Campaign group SNP Members Against Unconventional Oil and Gas (Smaug) will put down a motion calling on ministers to bring in a law to outlaw the process.
Dr Iain Black, of Smaug, told The National: “We will be putting down a topical resolution to the SNP conference calling for the Scottish Government to use its legal powers to ban fracking once and for all in order to protect communities and the environment in Scotland from the adverse effects of this practice.”
The move comes after a legal opinion was published last month stating that Holyrood has powers to legalise a ban.
A moratorium on the controversial process has been in place since 2015 with ministers using planning laws to stop the process.
In October 2017, the Government said there was an “effective ban” but a legal challenge was mounted by petrochemical firm Ineos.
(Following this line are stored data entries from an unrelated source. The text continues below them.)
/-- `n` ticks without a fault move the position on by `n`, around the frame (R121, R122). -/
theorem stepN_rasterPos {n : Nat} (hr : RasterInRange s) (h : stepN n s = .next t) (hf : t.fault = false) :
    RasterInRange t ∧ rasterPos t = (rasterPos s + n) % 70680 := by
  induction n generalizing t with
  | zero =>
    cases h
    obtain ⟨hline, hcol⟩ := rasterInRange_iff.1 hr
    refine ⟨hr, ?_⟩
    unfold rasterPos
    omega
  | succ k ih =>
    obtain ⟨u, hu⟩ := stepN_answers k s
    have hstep : exec .step u = .next t := (stepN_succ hu).symm.trans h
    have huf := fault_before_step hstep hf
    obtain ⟨hru, hpos⟩ := ih hu huf
    obtain ⟨hrt, hpos'⟩ := exec_step_rasterPos huf hru hstep
    refine ⟨hrt, ?_⟩
    rw [hpos', hpos]
    omega

/-- With no transfer in progress a `STEP` cannot fault (R151). -/
theorem exec_step_of_idle (hf : s.fault = false) (hidle : dmaLen ≤ s.dmaIdx) (h : exec .step s = .next t) :
    t.fault = false ∧ t.dmaIdx = s.dmaIdx := by
  have hd : dmaStep (videoTick (beginCommand s)) = .ok () (videoTick (beginCommand s)) :=
    if_pos (by rw [videoTick_dmaIdx]; exact hidle)
  have hstep : exec .step s = _ := runEffect_of_ok hf (tick_of_dmaStep_ok hd)
  cases hstep.symm.trans h
  exact ⟨(videoTick_fault _).trans hf, videoTick_dmaIdx _⟩

theorem stepN_of_idle {n : Nat} (hf : s.fault = false) (hidle : dmaLen ≤ s.dmaIdx) (h : stepN n s = .next t) :
    t.fault = false ∧ t.dmaIdx = s.dmaIdx := by
  induction n generalizing t with
  | zero => cases h; exact ⟨hf, rfl⟩
  | succ k ih =>
    obtain ⟨u, hu⟩ := stepN_answers k s
    obtain ⟨huf, huidx⟩ := ih hu
    obtain ⟨htf, htidx⟩ := exec_step_of_idle huf (by rwa [huidx]) ((stepN_succ hu).symm.trans h)
    exact ⟨htf, htidx.trans huidx⟩

/-! ### `STEPN`, `DMA` and `EI` -/

theorem videoTick_beginCommand_flips (s : State) :
    (videoTick (beginCommand s)).flips = s.flips + (videoTick (beginCommand s)).response.flip.toNat := by
  rcases videoTick_flip (beginCommand s) with ⟨-, hresponse, hflips, -⟩ | ⟨-, hresponse, hflips, -⟩ <;>
    rw [hresponse, hflips] <;> rfl

/-- The display receives a `Flip` exactly when the response of a `STEP` shows one (R93, R125). -/
theorem exec_step_flips (h : exec .step s = .next t) : t.flips = s.flips + t.response.flip.toNat := by
  rcases runEffect_cases tick s with ⟨-, e⟩ | ⟨-, u, htick, e⟩ | ⟨-, u, htick, e⟩ <;> cases e.symm.trans h
  · rfl
  · obtain ⟨w, hd, rfl⟩ := tick_ok htick
    obtain ⟨hstate, hresponse, -⟩ := dmaStep_ok_frame hd
    have hflips : w.flips = (videoTick (beginCommand s)).flips := by rw [hstate]
    have hflip : w.response.flip = (videoTick (beginCommand s)).response.flip := by rw [hresponse]
    exact hflips.trans (hflip ▸ videoTick_beginCommand_flips s)
  · obtain ⟨hstate, -, hresponse⟩ := dmaStep_stopped_frame (tick_stopped htick)
    have hflips : t.flips = (videoTick (beginCommand s)).flips := by rw [hstate]
    have hflip : t.response.flip = (videoTick (beginCommand s)).response.flip := by rw [hresponse]
    exact hflips.trans (hflip ▸ videoTick_beginCommand_flips s)

theorem issueAll_singleton {cw : CommandWord} (h : exec (decode cw) s = .next t) :
    issueAll [cw] s = some (t, [t.response]) := by
  rw [issueAll_cons (issue_of_exec h)]
  rfl

/-- `n` words of `STEP` do what `n` ticks do, and answer with the responses of those ticks (R104). -/
theorem issueAll_steps (n : Nat) (s : State) :
    ∃ t rs, issueAll (List.replicate n stepWord) s = some (t, rs) ∧ stepN n s = .next t ∧ rs.length = n ∧
      (∀ k u, k < n → stepN (k + 1) s = .next u → rs[k]? = some u.response) ∧
      t.flips = s.flips + rs.countP (fun r => r.flip) := by
  induction n with
  | zero => exact ⟨s, [], rfl, rfl, rfl, by simp, rfl⟩
  | succ n ih =>
    obtain ⟨t, rs, hrun, ht, hlength, hresponses, hflips⟩ := ih
    obtain ⟨u, hu⟩ := exec_answers (i := .step) rfl t
    have hlast : issueAll [stepWord] t = some (u, [u.response]) :=
      issueAll_singleton (by rw [decode_stepWord, hu])
    refine ⟨u, rs ++ [u.response], ?_, (stepN_succ ht).trans hu, by simp [hlength], fun k w hk hw => ?_, ?_⟩
    · rw [List.replicate_succ']
      exact issueAll_append hrun hlast
    · rcases Nat.lt_succ_iff_lt_or_eq.1 hk with hlt | rfl
      · rw [List.getElem?_append_left (by omega)]
        exact hresponses k w hlt hw
      · cases ((stepN_succ ht).trans hu).symm.trans hw
        simp [← hlength]
    · rw [exec_step_flips hu, hflips, List.countP_append, List.countP_singleton, Nat.add_assoc]
      cases u.response.flip <;> rfl

/-- Settles O59: `STEPN` by induction on the number of words, `DMA` and `EI` by the one word each stands for. -/
theorem pseudoCommandsExpandToCommands : Obligations.PseudoCommandsExpandToCommands := by
  intro s
  refine ⟨fun n => issueAll_steps n s, fun p => ?_, fun m => ?_⟩
  · obtain ⟨t, ht⟩ := exec_answers (i := .storeDma p) rfl s
    exact ⟨t, ht, issueAll_singleton (by rw [decode_dmaWord, ht])⟩
  · obtain ⟨t, ht⟩ := exec_answers (i := .storeIe m) rfl s
    exact ⟨t, ht, issueAll_singleton (by rw [decode_eiWord, ht])⟩

/-! ### `WAITLINE` -/

theorem exec_fetchLy (hf : s.fault = false) :
    exec .fetchLy s = .next { s with response := byteResponse s.line } := runFetch_of_read hf rfl

theorem fetchReturned_byteResponse (n b : Byte) : fetchReturned n (byteResponse b) = decide (b = n) := rfl

/-- After `k` ticks the block is on line `n`, for the first time since the first of them. -/
structure FirstOnLine (n : Byte) (k : Nat) (s u : State) : Prop where
  pos : 1 ≤ k
  runs : stepN k s = .next u
  line_eq : u.line = n
  line_ne : ∀ j w, 1 ≤ j → j < k → stepN j s = .next w → w.line ≠ n
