/-- The domain of a context, of a cluster and of a page, by its place in the list (R62). -/
def State.ctxDomain (s : State) (ctx : Nat) : Option Nat := s.domains.findIdx? (fun d => d.ctxs.contains ctx)
def State.clusterDomain (s : State) (c : Nat) : Option Nat := s.domains.findIdx? (fun d => d.clusters.contains c)
def State.pageDomain (s : State) (page : Nat) : Option Nat :=
  s.domains.findIdx? (fun d => d.pages.any (fun r => decide (r.1 ≤ page ∧ page < r.1 + r.2)))

/-- Does the home slice reject the agent's request for a line: of another domain than the agent's cluster, and not of a page
that tenants share, whose lines no cluster holds (R61, R62)? -/
def State.rejects (s : State) (a : Who) (x : Xlat) : Bool :=
  a.cached && !x.sh && (s.pageDomain (x.pa / 65536)).isSome && s.pageDomain (x.pa / 65536) != s.clusterDomain (a.place.die * 64 + a.place.cluster)

/-- The fate of an access of an agent to a translated address (R357 to R376). -/
def State.fateAt (s : State) (a : Who) (x : Xlat) (va : Nat) (isW : Bool) : Fate :=
  if paTarget x.pa ≥ 2 then
    if !s.onRoster a.ctx (fld x.pa 39 12) then .dropped (some (32, n64 va))
    else if isW && s.blocked a.ctx then .dropped none
    else if s.peerRefuses x.pa then (if !isW then .poison else if a.prot then .peerConf else .silent)
    else .ok x
  else if isW && paTarget x.pa = 1 && s.blocked a.ctx then .dropped none
  else
    let (pw, ws) := s.pageWorld a.fn x.pa
    let foreign := pw ≠ a.world ∧ !ws
    if isW && a.prot && foreign then .conf
    else if foreign && s.worldProtected pw then (if isW then .silent else .poison)
    else if (paTarget x.pa = 1 && !s.lost.isEmpty && s.lost.contains (expanderOf x.pa)) || s.releasing x.pa then (if isW then .silent else .poison)
    else if s.rejects a x then .reject
    else if isW && x.dirty.isSome && !s.dlrRoom (s.machOf a.fn) then
      .fault ⟨2, 2, 0, x.gpa, .write, true⟩
    else .ok x

/-- The fate of an access to a virtual address. -/
def State.fate (s : State) (a : Who) (va : Nat) (isW : Bool) : Fate :=
  match s.translate a.fn a.ctx (va % 2 ^ 57) (if isW then .write else .read) a.place with
  | .error f => .fault f
  | .ok x => s.fateAt a x va isW

/-- The fate of a write that the hardware itself makes in a table that stores may only read: stage 1 needs no W, stage 2 is that of
a write, and its page is logged dirty (R236, R345). -/
def State.tableFate (s : State) (a : Who) (va : Nat) : Fate :=
  match s.translate a.fn a.ctx (va % 2 ^ 57) .read a.place with
  | .error f => .fault f
  | .ok x => match s.stage2 (s.machOf a.fn) x.gpa .write with
    | .error f => .fault f
    | .ok t => s.fateAt a { x with dirty := match t.log with
        | some (l, false) => some (l, x.gpa / 65536 * 65536 + t.level)
        | _ => none } va true
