/-- Issue of an instruction that sets its issuer's next position itself. -/
def issueTransfer (i : Instr) (s : State) (body : State → Exec) : Host.Outcome State Fault Refusal :=
  if s.hasIssuer then
    .next (match s.issueCheck i with
      | .error e => e.apply i
      | .ok s => match body s with
        | .ok t => t
        | .error e => e.apply i)
  else .fault .noIssuer

/-! ### Faults of an access by the issuer (R208, R321) -/

/-- A translation fault of an access that must hold: at trap level 0 the record is posted and the issuer held; at level 1
or 2 the group takes TRANSLATION_FAULT with the fault posted (R321). -/
def State.faultStop (s : State) (va : Nat) (f : XFault) (thr : Option Nat) : Stop :=
  let (t, k) := s.postFault s.cw.who va f
  if s.cg.tlevel = 0 ∨ s.cur.mule then .hold t (.fault k.1 k.2 (n64 va) thr) else .trap t cTranslation (n64 va) thr (some k)

/-- The stop of an access whose fate is not a performed access. A read that is poisoned takes DATA_POISON. -/
def State.fateStop (s : State) (va : Nat) : Fate → Stop
  | .fault f => s.faultStop va f none
  | .conf => .trap s cConf (n64 va) none none
  | .peerConf => .skip s (some (cConf, n64 va))
  | .poison | .reject => .trap (s.notePoison s.cw.who va) cPoison (n64 va) none none
  | .silent => .skip s none
  | .dropped c => .skip s c
  | .ok _ => .skip s none

def State.blockedStop (s : State) : Blocked → Stop
  | .fault va f => s.faultStop va f none
  | .dropped c => .skip s c
  | .lines x n isW => .hold (s.askFor x n isW) .snoop
  | .full => .hold s .full

end Sys2Proof.Machine
end

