-- ==== Sys2Proof/Machine/Maps.lean ====
section
/-! DEFINITION. Write-back of scratchpad map blocks (R44, R217), which MAPFLUSH, MAPCLR and the last EXIT of a workgroup
share. -/

namespace Sys2Proof.Machine

/-- Write one DIRTY block back: 16 line stores of the issuing group at device scope, counted on path 1; faulting lines go
to the side log (R44, R82). -/
def State.flushBlock (s : State) (k : Nat) (m : WMap) (b : Nat) : Exec :=
  let off := 2048 * (m.wblk + b)
  let va (l : Nat) : Nat := m.gbase.toNat + 2048 * b + 128 * l
  let who := s.cw.who
  let fs := (List.range 16).map (fun l => ((⟨l, n64 (va l)⟩ : Ea), s.fate who (va l) true))
  match (List.range 16).find? (fun l => s.pinFails who (va l) true) with
  | some l => trapAt s cHeapPin (n64 (va l))
  | none =>
  match firstSome (fun e => match e.2 with
      | .fault f => if s.cg.tlevel ≠ 0 || s.knownManaged who e.1.ea.toNat then some (e.1.ea, f) else none
      | _ => none) fs with
  | some (a, f) => .error (s.faultStop a.toNat f none)
  | none =>
  match fs.find? (fun e => e.2 == .conf) with
  | some e => trapAt s cConf e.1.ea
  | none =>
  if 47 < s.cg.inflight 1 then holdOn s .full
  else
    (s.snoopHold 128 true fs).bind fun s =>
    let logged := fs.filter (fun e => s.mustLog e.1.ea.toNat e.2)
    if s.mustWait fs || decide (s.sideFree s.cw.place < logged.length) then holdOn s .sideLog
    else
      let data (l : Nat) : List Byte := s.cw.winN (off + 128 * l) 128
      let t := fs.foldl (fun t e =>
        if logged.any (fun x => x.1.t == e.1.t) then t
        else match e.2 with
          | .ok x => t.performWrite who x (data e.1.t)
          | .peerConf => t.raise t.cur.gid cConf e.1.ea
          | .dropped c => t.raiseOpt t.cur.gid c
          | .reject => (t.notePoison who e.1.ea.toNat).raise t.cur.gid cPoison e.1.ea
          | _ => t) s
      let t := t.logEntries (logged.foldl (fun es e =>
        addEntry (e.1.ea.toNat / 128) (lineBytes e.1.ea.toNat (data e.1.t)) (storeEntry 5 false) es) [])
      let waits := fs.map (fun e => match e.2 with
        | .ok x => (t.waitingLines x.pa 128, if logged.any (fun x => x.1.t == e.1.t) then [] else s.oldBytes .global ⟨e.1.t, e.1.ea, data e.1.t⟩ (some e.2))
        | _ => ([], []))
      let t := t.modCg (fun g => waits.foldl (fun (g : Group) l => g.fly { path := 1, kind := .store, lines := l.1, old := l.2 }) g)
      .ok (t.modCw (fun w => w.setBlock k m b .clean))

/-- Write back every DIRTY block of a map, ascending; the state as far as it came is held (R208, R217). -/
def State.flushMap (s : State) (k : Nat) : Exec :=
  foldE (fun (s : State) b => match SMap.get none s.cw.maps k with
    | some m => if m.blocks.getD b .clean = .dirty then s.flushBlock k m b else .ok s
    | none => .ok s) s (List.range 256)

/-- Write back every map of the workgroup (R44). -/
def State.flushMaps (s : State) : Exec := foldE (fun s k => s.flushMap k) s [0, 1, 2, 3]

end Sys2Proof.Machine
end

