-- ==== Sys2Proof/Machine/VectorInt.lean ====
section
/-! DEFINITION. Majors 0x08 and 0x09: vector integer arithmetic and bit operations (R243 to R246). -/

namespace Sys2Proof.Machine

/-- The number that the low bits of an element stand for, by the signedness of its type (R88). -/
def intVal (ty : Ty) (x : Nat) : Int := if ty.isSigned then sx ty.width x else (x % 2 ^ ty.width : Nat)
/-- The range of an integer type (R88). -/
def intLo (ty : Ty) : Int := if ty.isSigned then -(2 ^ (ty.width - 1) : Nat) else 0
def intHi (ty : Ty) : Int := if ty.isSigned then (2 ^ (ty.width - 1) : Nat) - 1 else (2 ^ ty.width : Nat) - 1
def clampInt (ty : Ty) (v : Int) : Int := max (intLo ty) (min (intHi ty) v)
/-- An exact integer result: clamped under `.sat`, else wrapped; extended as its register holds it (R88, R243, R245). -/
def intRes (ty : Ty) (sat : Bool) (v : Int) : Word64 :=
  let v := if sat then clampInt ty v else v
  packTy ty (v % (2 ^ ty.width : Nat)).toNat

/-- The frame of integer arithmetic on two sources. -/
def int2 (i : Instr) (f : FmtV) (op : Int → Int → Int) : State → Exec :=
  vecBody i f.g f.vd f.ty [srcA f f.ty, srcB f f.ty] (fun _ _ l => intRes f.ty f.sat (op (intVal f.ty (l.getD 0 0)) (intVal f.ty (l.getD 1 0))))
/-- The same on three. -/
def int3 (i : Instr) (f : FmtV) (op : Int → Int → Int → Int) : State → Exec :=
  vecBody i f.g f.vd f.ty [srcA f f.ty, srcB f f.ty, srcC f f.ty]
    (fun _ _ l => intRes f.ty f.sat (op (intVal f.ty (l.getD 0 0)) (intVal f.ty (l.getD 1 0)) (intVal f.ty (l.getD 2 0))))
/-- The same on one. -/
def int1 (i : Instr) (f : FmtV) (op : Int → Int) : State → Exec :=
  vecBody i f.g f.vd f.ty [srcA f f.ty] (fun _ _ l => intRes f.ty f.sat (op (intVal f.ty (l.getD 0 0))))

/-- The frame of IDIV and IREM: the trap of R89 is taken before any destination is written. -/
def divBody (i : Instr) (f : FmtV) (op : Int → Int → Int) (s : State) : Exec :=
  (s.dstCheck f.vd (regCount f.ty)).bind fun s =>
  let m := s.gmask f.g
  (s.prepAll i (threads m) [srcA f f.ty, srcB f f.ty]).bind fun (s, os) =>
  let a (t : Nat) : Int := intVal f.ty ((os.getD 0 (.const 0)).read s.cg f.ty t)
  let b (t : Nat) : Int := intVal f.ty ((os.getD 1 (.const 0)).read s.cg f.ty t)
  match (threads m).find? (fun t => s.cw.divtrap && b t == 0) with
  | some t => trapThr s cDivide (n64 t) t
  | none => s.writeDst f.vd f.ty.is64 ((s.visit m).map (fun t => (t, intRes f.ty false (op (a t) (b t)))))

/-- Quotient and remainder of R89: truncated, all ones and the dividend for a zero divisor. -/
def quotInt (a b : Int) : Int := if b = 0 then -1 else Int.tdiv a b
def remInt (a b : Int) : Int := if b = 0 then a else Int.tmod a b

/-- The frame of a bit operation (R246). A shift count or field is read from the first register of SB. -/
def bitBody (i : Instr) (f : FmtV) (dst : Ty) (srcs : List Src) (op : List Nat → Nat) : State → Exec :=
  vecBody i f.g f.vd dst srcs (fun _ _ l => packTy dst (op l))

/-- Rotation of a `w`-bit word to the left. -/
def rotl (w x k : Nat) : Nat := let k := k % w; (x * 2 ^ k % 2 ^ w) + x / 2 ^ (w - k)
/-- Position and size of the field of R176 over `w` bits. -/
def bfPos (b : Nat) : Nat := fld b 0 6
def bfLen (w b : Nat) : Nat := min (fld b 8 7) (w - bfPos b)
/-- LOP3: bit `i` is AUX[4a + 2b + c] (R246). -/
def lop3Of (aux w a b c : Nat) : Nat :=
  ((List.range w).map (fun i => b2n (bitN aux (4 * b2n (bitN a i) + 2 * b2n (bitN b i) + b2n (bitN c i))) * 2 ^ i)).sum

/-- `IADD`: a + b (R245). -/
def execIadd (f : FmtV) (s : State) : Host.Outcome State Fault Refusal :=
  issue (.iadd f) s (int2 (.iadd f) f (fun a b => a + b))

/-- `ISUB`: a - b (R245). -/
def execIsub (f : FmtV) (s : State) : Host.Outcome State Fault Refusal :=
  issue (.isub f) s (int2 (.isub f) f (fun a b => a - b))

/-- `IMUL`: the low bits of a × b, or the product clamped (R245). -/
def execImul (f : FmtV) (s : State) : Host.Outcome State Fault Refusal :=
  issue (.imul f) s (int2 (.imul f) f (fun a b => a * b))

/-- `IMULHI`: the high half of the exact product (R245). -/
def execImulhi (f : FmtV) (s : State) : Host.Outcome State Fault Refusal :=
  issue (.imulhi f) s (int2 (.imulhi f) f (fun a b => a * b / (2 ^ f.ty.width : Nat)))

/-- `IMAD`: a × b + c (R245). -/
def execImad (f : FmtV) (s : State) : Host.Outcome State Fault Refusal :=
  issue (.imad f) s (int3 (.imad f) f (fun a b c => a * b + c))

/-- `IDIV`: quotient (R89, R245). -/
def execIdiv (f : FmtV) (s : State) : Host.Outcome State Fault Refusal :=
  issue (.idiv f) s (divBody (.idiv f) f quotInt)

/-- `IREM`: remainder (R89, R245). -/
def execIrem (f : FmtV) (s : State) : Host.Outcome State Fault Refusal :=
  issue (.irem f) s (divBody (.irem f) f remInt)

/-- `IMIN`: the lesser (R245). -/
def execImin (f : FmtV) (s : State) : Host.Outcome State Fault Refusal :=
  issue (.imin f) s (int2 (.imin f) f min)

/-- `IMAX`: the greater (R245). -/
def execImax (f : FmtV) (s : State) : Host.Outcome State Fault Refusal :=
  issue (.imax f) s (int2 (.imax f) f max)

/-- `IABS`: |a|; the most negative value returns itself (R245). -/
def execIabs (f : FmtV) (s : State) : Host.Outcome State Fault Refusal :=
  issue (.iabs f) s (int1 (.iabs f) f (fun a => a.natAbs))

/-- `INEG`: 0 - a (R245). -/
def execIneg (f : FmtV) (s : State) : Host.Outcome State Fault Refusal :=
  issue (.ineg f) s (int1 (.ineg f) f (fun a => -a))

/-- `ISAD`: |a - b| + c (R245). -/
def execIsad (f : FmtV) (s : State) : Host.Outcome State Fault Refusal :=
  issue (.isad f) s (int3 (.isad f) f (fun a b c => (a - b).natAbs + c))

/-- `AND`: a AND b (R246). -/
def execAnd (f : FmtV) (s : State) : Host.Outcome State Fault Refusal :=
  issue (.and f) s (bitBody (.and f) f f.ty [srcA f f.ty, srcB f f.ty] (fun l => (l.getD 0 0) &&& (l.getD 1 0)))

/-- `OR`: a OR b (R246). -/
def execOr (f : FmtV) (s : State) : Host.Outcome State Fault Refusal :=
  issue (.or f) s (bitBody (.or f) f f.ty [srcA f f.ty, srcB f f.ty] (fun l => (l.getD 0 0) ||| (l.getD 1 0)))

/-- `XOR`: a XOR b (R246). -/
def execXor (f : FmtV) (s : State) : Host.Outcome State Fault Refusal :=
  issue (.xor f) s (bitBody (.xor f) f f.ty [srcA f f.ty, srcB f f.ty] (fun l => (l.getD 0 0) ^^^ (l.getD 1 0)))

/-- `NOT`: NOT a (R246). -/
def execNot (f : FmtV) (s : State) : Host.Outcome State Fault Refusal :=
  issue (.not f) s (bitBody (.not f) f f.ty [srcA f f.ty] (fun l => 2 ^ f.ty.width - 1 - (l.getD 0 0)))

/-- `SHL`: a shifted left by b mod w (R246). -/
def execShl (f : FmtV) (s : State) : Host.Outcome State Fault Refusal :=
  issue (.shl f) s (bitBody (.shl f) f f.ty [srcA f f.ty, srcB f .n32] (fun l => (l.getD 0 0) * 2 ^ ((l.getD 1 0) % f.ty.width)))

/-- `SHR`: a shifted right by b mod w, filled by type (R246). -/
def execShr (f : FmtV) (s : State) : Host.Outcome State Fault Refusal :=
  issue (.shr f) s (bitBody (.shr f) f f.ty [srcA f f.ty, srcB f .n32] (fun l => (intVal f.ty (l.getD 0 0) / (2 ^ ((l.getD 1 0) % f.ty.width) : Nat) % (2 ^ f.ty.width : Nat)).toNat))

/-- `ROL`: a rotated left by b mod w (R246). -/
def execRol (f : FmtV) (s : State) : Host.Outcome State Fault Refusal :=
  issue (.rol f) s (bitBody (.rol f) f f.ty [srcA f f.ty, srcB f .n32] (fun l => rotl f.ty.width (l.getD 0 0) (l.getD 1 0)))

/-- `POPC`: one bits of a, as `.n32` (R246). -/
def execPopc (f : FmtV) (s : State) : Host.Outcome State Fault Refusal :=
  issue (.popc f) s (bitBody (.popc f) f .n32 [srcA f f.ty] (fun l => ((List.range f.ty.width).filter (bitN (l.getD 0 0))).length))

/-- `CLZ`: leading zeros of a, as `.n32` (R246). -/
def execClz (f : FmtV) (s : State) : Host.Outcome State Fault Refusal :=
  issue (.clz f) s (bitBody (.clz f) f .n32 [srcA f f.ty] (fun l => leadZeros (BitVec.ofNat f.ty.width (l.getD 0 0))))

/-- `BREV`: bit i of a moved to bit w - 1 - i (R246). -/
def execBrev (f : FmtV) (s : State) : Host.Outcome State Fault Refusal :=
  issue (.brev f) s (bitBody (.brev f) f f.ty [srcA f f.ty] (fun l => (bitRev (BitVec.ofNat f.ty.width (l.getD 0 0))).toNat))

/-- `BFX`: field extract (R176, R246). -/
def execBfx (f : FmtV) (s : State) : Host.Outcome State Fault Refusal :=
  issue (.bfx f) s (bitBody (.bfx f) f f.ty [srcA f f.ty, srcB f .n32] (fun l =>
    let n := bfLen f.ty.width (l.getD 1 0)
    let v := fld (l.getD 0 0) (bfPos (l.getD 1 0)) n
    if f.ty.isSigned then (sx n v % (2 ^ f.ty.width : Nat)).toNat else v))

/-- `BFI`: c with the field replaced by the low bits of a (R176, R246). -/
def execBfi (f : FmtV) (s : State) : Host.Outcome State Fault Refusal :=
  issue (.bfi f) s (bitBody (.bfi f) f f.ty [srcA f f.ty, srcB f .n32, srcC f f.ty] (fun l =>
    let n := bfLen f.ty.width (l.getD 1 0)
    if n = 0 then (l.getD 2 0) else putFld (l.getD 2 0) (bfPos (l.getD 1 0)) n (l.getD 0 0)))

/-- `LOP3`: three-input logic by the table in AUX (R246). -/
def execLop3 (f : FmtV) (s : State) : Host.Outcome State Fault Refusal :=
  issue (.lop3 f) s (bitBody (.lop3 f) f f.ty [srcA f f.ty, srcB f f.ty, srcC f f.ty] (fun l => lop3Of f.aux.toNat f.ty.width (l.getD 0 0) (l.getD 1 0) (l.getD 2 0)))

end Sys2Proof.Machine
end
The Court of Session said ministers had not imposed a ban and had instead an “emerging and unfinalised planning policy expressing no support on the part of the Scottish Government” for fracking.
A legal opinion published by Aidan O’Neill QC in March suggested Holyrood has the legislative competence to pass a legal ban.
It also found doing so would be less likely to result in successful legal challenges from companies with an interest in the industry.
Commenting at the time, Friends of the Earth Scotland, who commissioned O’Neill, said the Scottish Government must now act to definitively ban fracking.
“Communities on the frontline of this dirty industry have been waiting for over four years for the Scottish Government to bring its long drawn out process on unconventional oil and gas to an end,” head of campaigns Mary Church said at the time. “It is time for ministers to live up to their rhetoric and legislate to ban fracking for good.”
Ministers planned to set out their finalised policy by the end of March. A further consultation process is to take place after the Easter recess.